(569l) De Novo Molecular Design with Graph-Based Evolutionary Algorithm Considering Multi-Dimensional Constraints

Authors: 
Herring, III, R., Auburn University
Eden, M. R., Auburn University
Li, P., Auburn University

The area of computer-aided molecular design has greatly influenced the rate and cost at which novel chemicals with desired attributes have been identified. As such, great effort has been invested in new methodologies which allow for the solution of larger and more complex problems of this nature. The application of evolutionary algorithms is one such technique which has shown promise in the solution of large combinatorial, and highly non-linear molecular design problems. The typical approach begins with a population of randomly generated individuals and the more fit members are stochastically selected to undergo computational analogues of natural recombination and mutation. This process is iterative until the resultant population possesses the desired attributes, which could be evaluated with existing quantitative structure property (activity) relationships (QSPR’s) or other types of property models.

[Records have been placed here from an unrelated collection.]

/-- R31, R117, R147, R172, R222, R251, R389: what comes before the effect of an instruction. Of VALU and SALU forms: one that
names a register the kernel does not declare traps with cause 0x02, sub-cause 11, in every thread of the group (D counts as
named with NW set: log 37); one that reads or writes a pending scalar register waits for it, the read of a seal register, and
of a token of `pwr.gate`, being a switch point whatever the guards, that of a register which a demote or an evict fills none (log 58,
DEDUCED); one that reads the
completion code of a command that released has then seen what it released; threads that have read their operands before they
blocked read no pending register again, and go on (R233); a thread that reads an invalid latch takes cause
0x0C while the others go on. A GEO thread with a coordinate that is not finite takes cause 0x09. In user mode the
supervisor-only forms take cause 0x03, with the CSR number, or 0xFFFF, as sub-cause. At reduced service the forms on FP64, FP16
and 8-bit formats take cause 0x02, sub-cause 14, GEO forms on FP64 coordinates among them (log 36, DEDUCED). -/
def Obligations.IssueChecks : Prop :=
  ∀ (s : State) (c : Cur) (w : Warp), Issuing s c w →
    (∀ i ∈ ([.valuAdd, .valuSub, .valuXor, .valuDiv] : List Form2), ∀ b a nw d, (uses2 b a d 1 1).declared w = false →
      exec (i b a nw d) s = .next (s.raiseAll c c.group (trapAt 2 11 0))) ∧
    (∀ i ∈ ([.saluAdd, .saluSub, .saluXor, .saluDiv] : List Uniform2), ∀ b a d,
      (uniUses2 b a d 1 1).declared w = false → exec (i b a d) s = .next (s.raiseAll c c.group (trapAt 2 11 0))) ∧
    (∀ i ∈ ([.saluAdd, .saluSub, .saluXor, .saluDiv] : List Uniform2), ∀ b a d n,
      (uniUses2 b a d 1 1).declared w = true → c.taking ≠ 0 → (uniUses2 b a d 1 1).pendingRead w = some n →
      (∀ j < 32, inMask c.taking j = true → (w.thread j).held = none) →
      exec (i b a d) s = .next (((if (uniUses2 b a d 1 1).s.any w.sealPending then s.switched else s).advance c
        (c.group &&& ~~~c.taking)).stall c c.taking (.scalar n))) ∧
    (∀ i ∈ ([(.saluAdd, fun x y => x + y), (.saluSub, fun x y => x - y), (.saluXor, fun x y => x ^^^ y)] :
        List (Uniform2 × (Word → Word → Word))),
      ∀ b a d n, let u := uniUses2 b a d 1 1
      let fresh := c.taking &&& w.where_ fun th => th.held.isNone
      let late := c.taking &&& ~~~fresh
      let t := ((if u.s.any w.sealPending then s.switched else s).advance c (c.group &&& ~~~c.taking)).stall c fresh (.scalar n)
      u.declared w = true → late ≠ 0 → u.pendingRead w = some n →
      (∀ m, u.pendingWrite w = some m → exec (i.1 b a d) s = .next (t.stall c late (.scalar m))) ∧
      ∀ w1, u.pendingWrite w = none → t.warp c.warp = some w1 → exec (i.1 b a d) s = .next (t.setWarp c.warp
        ((w1.setS d.toNat (i.2 (t.uval c w1 a) (t.uval c w1 b))).onThreads late fun th => { th with pc := c.next }))) ∧
    (∀ i ∈ ([.saluAdd, .saluSub, .saluXor, .saluDiv] : List Uniform2), ∀ b a d,
      (uniUses2 b a d 1 1).declared w = true → c.taking = 0 → exec (i b a d) s =
        .next ((if (uniUses2 b a d 1 1).s.any w.sealPending then s.switched else s).advance c c.group)) ∧
    (∀ n, w.sealPending n = true ↔ (∃ b, tfind w.pend n = some (.batch b)) ∨ ∃ k, tfind w.pend n = some (.gate k)) ∧
    (∀ i ∈ ([.saluAdd, .saluSub, .saluXor, .saluDiv] : List Uniform2), ∀ b a d n,
      (uniUses2 b a d 1 1).declared w = true → c.taking ≠ 0 → (uniUses2 b a d 1 1).pendingRead w = none →
      (uniUses2 b a d 1 1).pendingWrite w = some n →
      exec (i b a d) s = .next ((s.advance c (c.group &&& ~~~c.taking)).stall c c.taking (.scalar n))) ∧
    (∀ i ∈ ([(.saluAdd, fun x y => x + y), (.saluSub, fun x y => x - y), (.saluXor, fun x y => x ^^^ y)] :
        List (Uniform2 × (Word → Word → Word))),
      ∀ b a d, let u := uniUses2 b a d 1 1
      u.declared w = true → c.taking ≠ 0 → u.pendingRead w = none → u.pendingWrite w = none →
      let v := u.s.foldl (fun v n => laterOf v (wget w.seals n)) 0
      let t := uniformDone s c (w.setS d.toNat (i.2 (s.uval c w a) (s.uval c w b)))
      exec (i.1 b a d) s = .next (if v = 0 then t else t.onWarp c.warp fun w =>
        w.onThreads c.taking fun th => { th with view := laterOf th.view v })) ∧
    (∀ i ∈ ([(.valuAdd, fun x y => x + y), (.valuSub, fun x y => x - y), (.valuXor, fun x y => x ^^^ y)] :
        List (Form2 × (Word → Word → Word))),
      ∀ b a nw d, Clear c w (uses2 b a d 1 1) →
      let stale := fun t => ((s.plain c w).src t (w.thread t) a).isNone || ((s.plain c w).src t (w.thread t) b).isNone
      (threadsOf c.taking).filter stale ≠ [] →
      exec (i.1 b a nw d) s = .next ((s.setWarp c.warp (w.mapThreads fun t th =>
        if inMask c.taking t then
          if stale t then th
          else { th.result (nw == 1) d.toNat [i.2 (s.val c w t a) (s.val c w t b)] with pc := c.next }
        else if inMask c.group t then { th with pc := c.next } else th)).raise c
          (((threadsOf c.taking).filter stale).map fun t => (t, trapAt 0xC 0 0)))) ∧
    (∀ e ∈ ([(.geoOrient2, 3, 2, false), (.geoOrient3, 4, 3, false), (.geoIncircle, 4, 2, true), (.geoInsphere, 5, 3, true)] :
        List ((BitVec 1 → BitVec 7 → BitVec 1 → BitVec 6 → BitVec 1 → BitVec 6 → Instr) × Nat × Nat × Bool)),
      ∀ sym b x a nw d, Clear c w (geoUses sym b x a d (e.2.1 * e.2.2.1)) →
      (sym = 1 → Readable s c w [b]) → (x = 1 → FullService s w) →
      let block := fun t => coordinates (w.thread t) x a (e.2.1 * e.2.2.1)
      let odd := fun t => (block t).any Option.isNone
      (threadsOf c.taking).filter odd ≠ [] →
      exec (e.1 sym b x a nw d) s = .next ((s.setWarp c.warp (w.mapThreads fun t th =>
        if inMask c.taking t then
          if odd t then th
          else { th.result (nw == 1) d.toNat [BitVec.ofInt 32 (geoSign e.2.2.2 (points th x a e.2.1 e.2.2.1)
            (if sym = 1 then some ((List.range e.2.1).map (elementOf 4 (s.val c w t b).toNat)) else none))] with pc := c.next }
        else if inMask c.group t then { th with pc := c.next } else th)).raise c
          (((threadsOf c.taking).filter odd).map fun t =>
            (t, trapAt 9 ((block t).findIdx Option.isNone * if x = 1 then 2 else 1) 0)))) ∧
    (∀ x a nw d, Clear c w (geoUses 0 0 x a d 8) → (x = 1 → FullService s w) →
      let block := fun t => coordinates (w.thread t) x a 8
      (∀ t < 32, inMask c.taking t = true → (block t).any Option.isNone = true) →
      exec (.geoSegx x a nw d) s = .next ((s.advance c (c.group &&& ~~~c.taking)).raise c
        ((threadsOf c.taking).map fun t => (t, trapAt 9 ((block t).findIdx Option.isNone * if x = 1 then 2 else 1) 0)))) ∧
    (w.supIn c.group = false → let refused := fun (n : Nat) => Host.Outcome.next (s.raiseAll c c.group (trapAt 3 n 0))
      (∀ a d, (uniUses1 a d 1 1).declared w = true → exec (.pwrGate a d) s = refused 0xFFFF) ∧
      (∀ n, (useS n.toNat 1).declared w = true → exec (.kvKvinv n) s = refused 0xFFFF) ∧
      ∀ h l, let n := csrNumber h l
        (∀ d, (useD d.toNat 1).declared w = true → csrHidden n = true → exec (.csrr h l d) s = refused n) ∧
        ∀ e ∈ ([(.csrw, fun _ x => x), (.csrs, fun o x => o ||| x), (.csrc, fun o x => o &&& ~~~x)] :
            List ((BitVec 7 → BitVec 7 → BitVec 5 → Instr) × (Word → Word → Word))),
          ∀ b, (useUni b 1).declared w = true → csrGuarded n = true →
            csrReserved n (e.2 (s.csrRead w (s.coreOf w) n) (s.uarg c w b)) = false → exec (e.1 b l h) s = refused n) ∧
    ((s.stack (coreStack (s.coreOf w))).lvl = 1 →
      let refused := Host.Outcome.next (s.raiseAll c c.group (trapAt 2 14 0))
      (∀ e ∈ ([(.daluAdd, 2, 2), (.daluSub, 2, 2), (.daluMul, 2, 2), (.daluMin, 2, 2), (.daluMax, 2, 2), (.daluDiv, 2, 2),
          (.daluAddFtz, 2, 2), (.daluSubFtz, 2, 2), (.daluMulFtz, 2, 2), (.daluMinFtz, 2, 2), (.daluMaxFtz, 2, 2),
          (.daluDivFtz, 2, 2), (.dfmaFma, 2, 2), (.dfmaFms, 2, 2), (.dfmaFnma, 2, 2), (.dfmaFnms, 2, 2), (.dfmaFmaFtz, 2, 2),
          (.dfmaFmsFtz, 2, 2), (.dfmaFnmaFtz, 2, 2), (.dfmaFnmsFtz, 2, 2), (.halu2F16Add, 1, 1), (.halu2F16Sub, 1, 1),
          (.halu2F16Mul, 1, 1), (.halu2F16Min, 1, 1), (.halu2F16Max, 1, 1), (.halu2F16Pack, 1, 1), (.halu2F16Fma, 1, 1),
          (.qdecE4m3nF32, 1, 4), (.qdecE5m2nF32, 1, 4), (.qdecDm8F32, 1, 4), (.qdecE4m3nBf16, 1, 2), (.qdecE5m2nBf16, 1, 2),
          (.qdecDm8Bf16, 1, 2), (.qdecE4m3nF16, 1, 2), (.qdecE5m2nF16, 1, 2), (.qdecDm8F16, 1, 2), (.cmprExp8, 1, 2)] :
            List (Form2 × Nat × Nat)), ∀ b a nw d, (uses2 b a d e.2.1 e.2.2).declared w = true → exec (e.1 b a nw d) s = refused) ∧
      (∀ e ∈ ([(fun _ => .daluSqrt, 2, 2), (fun _ => .daluSqrtFtz, 2, 2), (fun _ => .fcvtF32F16, 1, 1), (.fcvtF16F32, 1, 1),
          (fun _ => .fcvtF64F32, 1, 2), (fun _ => .fcvtF64S32, 1, 2), (.fcvtF32F64, 2, 1), (.fcvtS32F64, 2, 1),
          (.fcvtS64F64, 2, 2), (.fcvtN64F64, 2, 2), (.fcvtF64S64, 2, 2), (.fcvtF64N64, 2, 2), (.frndRndF64, 2, 2),
          (fun _ => .frndClsF64, 2, 1), (fun _ => .frndFrexpmF64, 2, 2), (fun _ => .frndFrexpeF64, 2, 1),
          (fun _ => .cmprComp16 1, 2, 1), (fun _ => .cmprMeta16 1, 2, 1), (fun _ => .cmprComp8, 2, 1), (fun _ => .cmprMeta8, 2, 1)] :
            List ((BitVec 2 → Form1) × Nat × Nat)),
        ∀ r a nw d, (uses1 a d e.2.1 e.2.2).declared w = true → exec (e.1 r a nw d) s = refused) ∧
      (∀ i ∈ ([.fcmpDeq, .fcmpDne, .fcmpDlt, .fcmpDle, .fcmpDun] : List Compare),
        ∀ b a p, ((useSrc a 2).and (useSrc b 2)).declared w = true → exec (i b a p) s = refused) ∧
      (∀ b a nw d, ((useSrc a 2).and ((useSrc b 1).and (useV d.toNat 2))).declared w = true →
        exec (.frndLdexpF64 b a nw d) s = refused) ∧
      (∀ i ∈ ([.qcvtE4m3n, .qcvtE5m2n, .qcvtDm8] :
          List (BitVec 1 → BitVec 7 → BitVec 4 → BitVec 2 → BitVec 1 → BitVec 6 → Instr)), ∀ sat b g r nw d,
        ((useSrc b 1).and ((useV (4 * g.toNat) 4).and (useV d.toNat 1))).declared w = true → exec (i sat b g r nw d) s = refused) ∧
      (∀ e ∈ ([(.geoOrient2, 6), (.geoOrient3, 12), (.geoIncircle, 8), (.geoInsphere, 15), (fun _ _ => .geoSegx, 8)] :
          List ((BitVec 1 → BitVec 7 → BitVec 1 → BitVec 6 → BitVec 1 → BitVec 6 → Instr) × Nat)), ∀ sym b a nw d,
        (geoUses sym b 1 a d e.2).declared w = true → exec (e.1 sym b 1 a nw d) s = refused) ∧
      ∀ p t b a y x acc, (mmaUses b a y x).declared w = true →
        (s.core (s.coreOf w)).narrowOperands (p == 1) a.toNat b.toNat (w.padOperand x a) (w.padOperand y b) = true →
        exec (.mma p t b a y x acc) s = refused ∧ exec (.mmaz p t b a y x acc) s = refused)

/-! ## Events -/

/-- R33, R127, R237, R243, R336: a thread whose `cvb.wait` timeout has passed goes on with predicate true and leaves Z; one
whose `lld` timeout has passed issues it again; one whose range form is done goes on; a register whose write-backs are done
gets status 0; and threads blocked too long take cause 0x14, those of one PC together, which is the model's choice: R336 does not
say which threads trap as one sub-warp (log 42, DEDUCED). -/
def Obligations.WakingEvents : Prop :=
  ∀ (s : State) (wk : Nat) (w : Warp) (t : Nat), s.warp wk = some w → s.runs w = true →
    (∀ n k next e, (w.thread t).status = .converge n k next → tfind (w.bar n).expiry t = some e → e < s.cycle →
      exec (.cvbTimeout wk t) s = .next (s.setWarp wk ((w.mapThreads fun i th =>
        if i = t then { th.setP k true with status := .ready, pc := next } else th).setBar n
          { w.bar n with z := setBit (w.bar n).z t false, expiry := tdel (w.bar n).expiry t }))) ∧
    (∀ a st lt x, (w.thread t).status = .waiting (.lattice a st lt x) → (w.thread t).timeout ≠ 0 →
      (w.thread t).timeout < s.cycle →
      exec (.lldTimeout wk t) s = .next (s.setWarp wk (w.mapThreads fun i th =>
        if i = t then { th with status := .ready } else th))) ∧
    (∀ ids next, (w.thread t).status = .waiting (.range ids next) → s.settled ids = true →
      exec (.rangeOpComplete wk t) s = .next (s.setWarp wk (w.mapThreads fun i th =>
        if i = t then { th with status := .ready, pc := next, held := none } else th))) ∧
    (∀ d ids, tfind w.pend d = some (.spiral ids) → s.settled ids = true →
      exec (.demoteEvictStatus wk d) s = .next (s.setWarp wk { w.setS d 0 with pend := tdel w.pend d })) ∧
    (s.dogDue wk w t = true → ∃ c x, exec (.watchdog wk t) s =
        .next ((s.withdraw wk w x).drawn.raiseAll c x (trapAt 0x14 0 0)) ∧ c.warp = wk ∧ c.pc = (w.thread t).pc ∧
      ∀ i < 32, inMask x i = ((w.thread i).pc == (w.thread t).pc && s.dogDue wk w i))

/-- R328 to R332: a parked sub-warp of a warp that can issue nothing else enters its handler: a frame is written at its slot,
192 bytes further for a nested one, s31 names it, every latch is invalid, its threads run at `trapvec` in supervisor
mode, after the write of the frame in their program order, and the lane chooses anew where it was the warp's: one that another
warp keeps stays that one's (R28). -/
def Obligations.HandlerEntry : Prop :=
  ∀ (s : State) (wk : Nat) (w : Warp) (x : Sub) (k : Nat) (l : Launch) (p : Partition) (t : State × Dword), s.warp wk = some w →
    s.launchOf w = some (k, l) → s.part l.part = some p → x.framed = false →
    let enters := fun (i : Instr) (nested : Bool) (h : Thread → Handler) =>
      let off := s.slotOf w + (if nested then 192 else 0)
      let v := (threadsOf x.mask).foldl (fun v t => laterOf v (w.thread t).view) 0
      let frame : Frame := { cause := x.cause, sub := x.sub, addr := x.addr, mask := x.mask, word := x.word, pc := x.pc, view := v,
                             detail := x.detail, s31 := w.sreg 31 }
      (s.setWarp wk { w with subs := dropSub nested w.subs, stuck := none }).slotWrite (s.coreOf w) wk v
          (p.savebase + BitVec.ofNat 64 off) (dwordsOf frame.bytes) = .ok t →
      exec i s = .next ((t.1.freeLane wk).onWarp wk fun w =>
        { (w.setS 31 (BitVec.ofNat 32 off)).mapThreads (fun i th =>
            let th := th.clearLatches
            if inMask x.mask i then
              { th with status := .ready, handler := h th, sup := true, pc := p.trapvec, timeout := 0, held := none,
                        view := laterOf th.view t.2 }
            else th) with stuck := none })
    (s.nextSub wk w = some x → enters (.trapEntry wk) false fun _ => .trap) ∧
    (s.nextNested wk w = some x → enters (.nestedTrapEntry wk) true fun th =>
      if th.handler = .preempt then .nestedPreempt else .nestedTrap) ∧
    s.freeLane wk = s.onLane w fun l => if l.keeps = some wk then { l with keeps := none } else l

It has been shown that many molecular properties or attributes are often best characterized by a combination of descriptors with varying dimensionality. This could, for example, include a combination of graph theoretical two-dimensional descriptors, such as the chi connectivity index, along with three-dimensional descriptors, which capture important spatial characteristics. The inverse solution to property models of this nature, which entails identifying candidate molecular structures with the desired properties as defined by the given model, is often highly non-linear in nature. In addition, the use of molecular fragments, as often practiced in the de novo design of novel structures, can lead to a combinatorially large search space which becomes intractable for exhaustive solution techniques. The application of an evolutionary algorithm provides a powerful method for the solution of these types of molecular design problems in which there are often multiple objective constraints with high computational complexity and a large search space.

This approach utilizes a fragment based descriptor known as the Signature descriptor, which is represented as a molecular graph, as building blocks to generate candidate solutions. The nature of signature descriptors allows for control over the desired chemical search space as well as convenient reconstruction of the resultant molecular graphs. This descriptor has proven useful in the solution of problems with topological constraints and has recently been extended to tackle problems of higher dimensionality, including three dimensional as well as four dimensional (conformational ensemble) constraints. The graph-based operators necessary for such an approach will be outlined as well as exemplified through a case study which will highlight the advantages of this algorithm.